_Your assignment_
Your task is to give the entries back exactly, leaving nothing out.

_Entries shown_
/-- The posted writes of a requester to a domain take effect, in order (R23). -/
def State.flushPosted (s : State) (r : Req) (b : Option Blk) : State :=
  let mine := s.ctl.posted.filter fun p => p.req == r && p.blk == b
  mine.foldl (fun t p => t.applyWrite p.req p.addr p.data) (s.ctlM fun k => { k with posted := k.posted.filter fun p => !(p.req == r && p.blk == b) })

/-- What a requester posted to a block takes effect, before a write that follows it (R23). -/
def State.inOrder (s : State) (r : Req) (b : Blk) : State := s.flushPosted r (some b)

/-- One register write that is complete only once it has taken effect (R94), after what its requester posted to the block before. -/
def State.writeNow (s : State) (r : Req) (a : Nat) (v : Word) : State :=
  if !(s.busOpen r) then s
  else s.judged r a fun t => (match blockOf a with | some (b, _, _) => t.inOrder r b | none => t).applyWrite r a v

/-- The words an access touches, with the bytes of each: word address, first byte, end. -/
def wordsOf (a size : Nat) : List (Nat × Nat × Nat) :=
  if size = 0 then []
  else (List.range ((a + size - 1) / 4 - a / 4 + 1)).map fun i =>
    let w := (a / 4 + i) * 4
    (w, max a w, min (a + size) (w + 4))

/-- A write of 1 to 8 bytes (R504): each whole word acts, a part of one is ignored and counted. -/
def State.writeBytes (s : State) (r : Req) (a size : Nat) (v : BitVec 64) : State :=
  (wordsOf a (min size 8)).foldl (fun t (w, lo, hi) =>
    if hi - lo = 4 then t.busWrite r w (BitVec.ofNat 32 (v.toNat / 256 ^ (lo - a)))
    else if r = .smbus ∨ !(t.busOpen r) ∨ inBar2 w then t
    else if t.shut r w then t.tally F.GLB_IGNWR else t.ignored w) s

/-- WRITE_REGISTER (R10 to R12, R15, R23, R109, R504). -/
def execWriteRegister (r : Req) (a size : Nat) (v : BitVec 64) (s : State) : Host.Outcome State Fault Refusal :=
  .next (s.writeBytes r a size v)

/-- CROSS_DOMAIN_WRITE_EFFECT (R23, R25): the posted write at place `k` takes effect, unless an earlier one of its requester to its
domain still waits. -/
def execCrossDomainWriteEffect (k : Nat) (s : State) : Host.Outcome State Fault Refusal :=
  .next (s.whenUp fun s => (match s.ctl.posted[k]? with
    | some p =>
      if (s.ctl.posted.take k).any fun q => q.req == p.req && q.blk == p.blk then s
      else (s.ctlM fun c => { c with posted := c.posted.eraseIdx k }).applyWrite p.req p.addr p.data
    | none => s))

/-! ### Reads (R22 to R27, R305, R331, R504) -/

/-- The high words that a read of a low word latches (R24, R305, R441). -/
def highWords (a : Nat) : List Nat :=
  if a = A.LANT_DSTICKS then [A.LANT_DSTICKSHI]
  else if a = A.TIM_NOWNS then [A.TIM_NOWFRAC, A.TIM_NOWSECLO, A.TIM_NOWSECHI]
  else if a = A.TIM_STEPLO then [A.TIM_STEPHI]
  else []

/-- The word a requester sees at an address: LANT through the mirror but for SMBus, covered fields as captured while VIEW is 1. -/
def State.readWord (s : State) (r : Req) (a : Nat) : Word :=
  let live := if isLant a ∧ r ≠ .smbus then s.mirrorWord a else s.liveWord a
  if s.bit F.GLB_SNAP_VIEW ∧ snapCovers a then
    match s.regHere a with
    | some d => (live &&& ~~~d.roMask) ||| (RegFile.get s.ctl.snap a &&& d.roMask)
    | none => live
  else live

/-- The effects a read has on the device: Glint words pop, and the last word of an outbound message frees the mailbox. -/
def State.readActs (s : State) (a : Nat) : State :=
  match blockOf a with
  | some (.eth, n, 0x10) => if s.offBlock .eth then s else s.popMac n
  | some (.nic, n, 0x10) => if s.offBlock .nic then s else s.popNic n
  | some (.pd, _, 0xC) => { s with draws := s.draws + 1 }
  | some (.hwr, _, o) =>
    let n := o / 1024
    if o < 0x6000 ∧ 0x200 ≤ o % 1024 ∧ o % 1024 < 0x300 ∧ (s.get (F.HWR_MBCTL_OUTLEN n) + 3) / 4 = (o % 1024 - 0x200) / 4 + 1 then
      s.coreM n fun h => { h with unread := false }
    else s
  | _ => s

/-- The value a read returns, after its pop. -/
def State.readValue (s : State) (r : Req) (a : Nat) : Word :=
  match blockOf a with
  | some (.pd, _, 0xC) => s.readWord r a
  | _ => (s.readActs a).readWord r a

/-- A high word latched for a requester path. -/
def State.heldHigh (s : State) (r : Req) (a : Nat) : Option Word :=
  (s.ctl.holds.find? fun h => h.req == r && h.addr == a).map (·.data)

/-- The holding registers of a path after a read: a low word replaces what they hold, a high word takes it. -/
def State.latch (s : State) (r : Req) (a : Nat) : State :=
  let hs := highWords a
  if hs ≠ [] then
    s.ctlM fun k => { k with holds := (k.holds.filter fun h => h.req != r) ++ hs.map fun x => { req := r, addr := x, data := s.readWord r x } }
  else s.ctlM fun k => { k with holds := k.holds.filter fun h => !(h.req == r && h.addr == a) }

/-- One 32-bit register read by a requester (R15, R23, R24): its own posted write to the register has taken effect. SMBus reaches what is
powered (R111). -/
def State.readBus (s : State) (r : Req) (a : Nat) : State × Word :=
  let b := (blockOf a).map (·.1)
  if r = .smbus then
    (let dark := match blockOf a with
      | some (b, n, o) => (match domainOf b n o with | some d => !(s.domPowered d) | none => false)
      | none => false
     if dark then (s.smbM fun x => { x with unavail := true }, 0)
     else
      let t := s.smbM fun x => { x with unavail := false }
      ((t.readActs a).latch r a, (t.heldHigh r a).getD (t.readValue r a)))
  else if !(s.busOpen r) then (s, 0)
  else if s.inWindow r a then (s, s.rd a)
  else if s.shut r a then (s, 0)
  else
    let t := if s.ctl.posted.any fun p => p.req == r && p.addr == a then s.flushPosted r b else s
    ((t.readActs a).latch r a, (t.heldHigh r a).getD (t.readValue r a))

/-- A read of 1 to 8 bytes (R504): each word touched has its full read's effects, lower address first. -/
def State.readBytes (s : State) (r : Req) (a size : Nat) : State × List Nat :=
  (wordsOf a (min size 8)).foldl (fun (t, l) (w, lo, hi) =>
    let (u, x) := t.readBus r w
    (u, l ++ (List.range (hi - lo)).map fun i => bitsOf x (8 * (lo - w + i)) 8)) (s, [])

/-- WIDE_COUNTER_LOW_READ (R22, R24, R504): a register read, which latches the high word where it is of a wide counter's low word. -/
def execWideCounterLowRead (r : Req) (a size : Nat) (s : State) : Host.Outcome State Fault Refusal :=
  .next (let (t, l) := s.readBytes r a size; t.emit (.readData r l))

/-- GLINT_POP (R27, R331): a read of GLINT word 0 of a MAC, or with `nic` of a NIC function. -/
def execGlintPop (r : Req) (nic : Bool) (n : Nat) (s : State) : Host.Outcome State Fault Refusal :=
  .next (s.whenSerdes fun s => (if 2 ≤ n then s
    else let (t, l) := s.readBytes r (if nic then A.NIC_GLINT0 n else A.ETH_GLINT0 n) 4; t.emit (.readData r l)))

/-- CLOCK_READ (R305): a read of TIM_NOWNS. -/
def execClockRead (r : Req) (s : State) : Host.Outcome State Fault Refusal :=
  .next (let (t, l) := s.readBytes r A.TIM_NOWNS 4; t.emit (.readData r l))

end Sys2Proof.Machine
end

_Written answer_
/-- The posted writes of a requester to a domain take effect, in order (R23). -/
def State.flushPosted (s : State) (r : Req) (b : Option Blk) : State :=
  let mine := s.ctl.posted.filter fun p => p.req == r && p.blk == b
  mine.foldl (fun t p => t.applyWrite p.req p.addr p.data) (s.ctlM fun k => { k with posted := k.posted.filter fun p => !(p.req == r && p.blk == b) })

/-- What a requester posted to a block takes effect, before a write that follows it (R23). -/
def State.inOrder (s : State) (r : Req) (b : Blk) : State := s.flushPosted r (some b)

/-- One register write that is complete only once it has taken effect (R94), after what its requester posted to the block before. -/
def State.writeNow (s : State) (r : Req) (a : Nat) (v : Word) : State :=
  if !(s.busOpen r) then s
  else s.judged r a fun t => (match blockOf a with | some (b, _, _) => t.inOrder r b | none => t).applyWrite r a v

/-- The words an access touches, with the bytes of each: word address, first byte, end. -/
def wordsOf (a size : Nat) : List (Nat × Nat × Nat) :=
  if size = 0 then []
  else (List.range ((a + size - 1) / 4 - a / 4 + 1)).map fun i =>
    let w := (a / 4 + i) * 4
    (w, max a w, min (a + size) (w + 4))

/-- A write of 1 to 8 bytes (R504): each whole word acts, a part of one is ignored and counted. -/
def State.writeBytes (s : State) (r : Req) (a size : Nat) (v : BitVec 64) : State :=
  (wordsOf a (min size 8)).foldl (fun t (w, lo, hi) =>
    if hi - lo = 4 then t.busWrite r w (BitVec.ofNat 32 (v.toNat / 256 ^ (lo - a)))
    else if r = .smbus ∨ !(t.busOpen r) ∨ inBar2 w then t
    else if t.shut r w then t.tally F.GLB_IGNWR else t.ignored w) s

/-- WRITE_REGISTER (R10 to R12, R15, R23, R109, R504). -/
def execWriteRegister (r : Req) (a size : Nat) (v : BitVec 64) (s : State) : Host.Outcome State Fault Refusal :=
  .next (s.writeBytes r a size v)

/-- CROSS_DOMAIN_WRITE_EFFECT (R23, R25): the posted write at place `k` takes effect, unless an earlier one of its requester to its
domain still waits. -/
def execCrossDomainWriteEffect (k : Nat) (s : State) : Host.Outcome State Fault Refusal :=
  .next (s.whenUp fun s => (match s.ctl.posted[k]? with
    | some p =>
      if (s.ctl.posted.take k).any fun q => q.req == p.req && q.blk == p.blk then s
      else (s.ctlM fun c => { c with posted := c.posted.eraseIdx k }).applyWrite p.req p.addr p.data
    | none => s))

/-! ### Reads (R22 to R27, R305, R331, R504) -/

/-- The high words that a read of a low word latches (R24, R305, R441). -/
def highWords (a : Nat) : List Nat :=
  if a = A.LANT_DSTICKS then [A.LANT_DSTICKSHI]
  else if a = A.TIM_NOWNS then [A.TIM_NOWFRAC, A.TIM_NOWSECLO, A.TIM_NOWSECHI]
  else if a = A.TIM_STEPLO then [A.TIM_STEPHI]
  else []

/-- The word a requester sees at an address: LANT through the mirror but for SMBus, covered fields as captured while VIEW is 1. -/
def State.readWord (s : State) (r : Req) (a : Nat) : Word :=
  let live := if isLant a ∧ r ≠ .smbus then s.mirrorWord a else s.liveWord a
  if s.bit F.GLB_SNAP_VIEW ∧ snapCovers a then
    match s.regHere a with
    | some d => (live &&& ~~~d.roMask) ||| (RegFile.get s.ctl.snap a &&& d.roMask)
    | none => live
  else live

/-- The effects a read has on the device: Glint words pop, and the last word of an outbound message frees the mailbox. -/
def State.readActs (s : State) (a : Nat) : State :=
  match blockOf a with
  | some (.eth, n, 0x10) => if s.offBlock .eth then s else s.popMac n
  | some (.nic, n, 0x10) => if s.offBlock .nic then s else s.popNic n
  | some (.pd, _, 0xC) => { s with draws := s.draws + 1 }
  | some (.hwr, _, o) =>
    let n := o / 1024
    if o < 0x6000 ∧ 0x200 ≤ o % 1024 ∧ o % 1024 < 0x300 ∧ (s.get (F.HWR_MBCTL_OUTLEN n) + 3) / 4 = (o % 1024 - 0x200) / 4 + 1 then
      s.coreM n fun h => { h with unread := false }
    else s
  | _ => s

/-- The value a read returns, after its pop. -/
def State.readValue (s : State) (r : Req) (a : Nat) : Word :=
  match blockOf a with
  | some (.pd, _, 0xC) => s.readWord r a
  | _ => (s.readActs a).readWord r a

/-- A high word latched for a requester path. -/
def State.heldHigh (s : State) (r : Req) (a : Nat) : Option Word :=
  (s.ctl.holds.find? fun h => h.req == r && h.addr == a).map (·.data)

/-- The holding registers of a path after a read: a low word replaces what they hold, a high word takes it. -/
def State.latch (s : State) (r : Req) (a : Nat) : State :=
  let hs := highWords a
  if hs ≠ [] then
    s.ctlM fun k => { k with holds := (k.holds.filter fun h => h.req != r) ++ hs.map fun x => { req := r, addr := x, data := s.readWord r x } }
  else s.ctlM fun k => { k with holds := k.holds.filter fun h => !(h.req == r && h.addr == a) }

/-- One 32-bit register read by a requester (R15, R23, R24): its own posted write to the register has taken effect. SMBus reaches what is
powered (R111). -/
def State.readBus (s : State) (r : Req) (a : Nat) : State × Word :=
  let b := (blockOf a).map (·.1)
  if r = .smbus then
    (let dark := match blockOf a with
      | some (b, n, o) => (match domainOf b n o with | some d => !(s.domPowered d) | none => false)
      | none => false
     if dark then (s.smbM fun x => { x with unavail := true }, 0)
     else
      let t := s.smbM fun x => { x with unavail := false }
      ((t.readActs a).latch r a, (t.heldHigh r a).getD (t.readValue r a)))
  else if !(s.busOpen r) then (s, 0)
  else if s.inWindow r a then (s, s.rd a)
  else if s.shut r a then (s, 0)
  else
    let t := if s.ctl.posted.any fun p => p.req == r && p.addr == a then s.flushPosted r b else s
    ((t.readActs a).latch r a, (t.heldHigh r a).getD (t.readValue r a))

/-- A read of 1 to 8 bytes (R504): each word touched has its full read's effects, lower address first. -/
def State.readBytes (s : State) (r : Req) (a size : Nat) : State × List Nat :=
  (wordsOf a (min size 8)).foldl (fun (t, l) (w, lo, hi) =>
    let (u, x) := t.readBus r w
    (u, l ++ (List.range (hi - lo)).map fun i => bitsOf x (8 * (lo - w + i)) 8)) (s, [])

/-- WIDE_COUNTER_LOW_READ (R22, R24, R504): a register read, which latches the high word where it is of a wide counter's low word. -/
def execWideCounterLowRead (r : Req) (a size : Nat) (s : State) : Host.Outcome State Fault Refusal :=
  .next (let (t, l) := s.readBytes r a size; t.emit (.readData r l))

/-- GLINT_POP (R27, R331): a read of GLINT word 0 of a MAC, or with `nic` of a NIC function. -/
def execGlintPop (r : Req) (nic : Bool) (n : Nat) (s : State) : Host.Outcome State Fault Refusal :=
  .next (s.whenSerdes fun s => (if 2 ≤ n then s
    else let (t, l) := s.readBytes r (if nic then A.NIC_GLINT0 n else A.ETH_GLINT0 n) 4; t.emit (.readData r l)))

/-- CLOCK_READ (R305): a read of TIM_NOWNS. -/
def execClockRead (r : Req) (s : State) : Host.Outcome State Fault Refusal :=
  .next (let (t, l) := s.readBytes r A.TIM_NOWNS 4; t.emit (.readData r l))

end Sys2Proof.Machine
end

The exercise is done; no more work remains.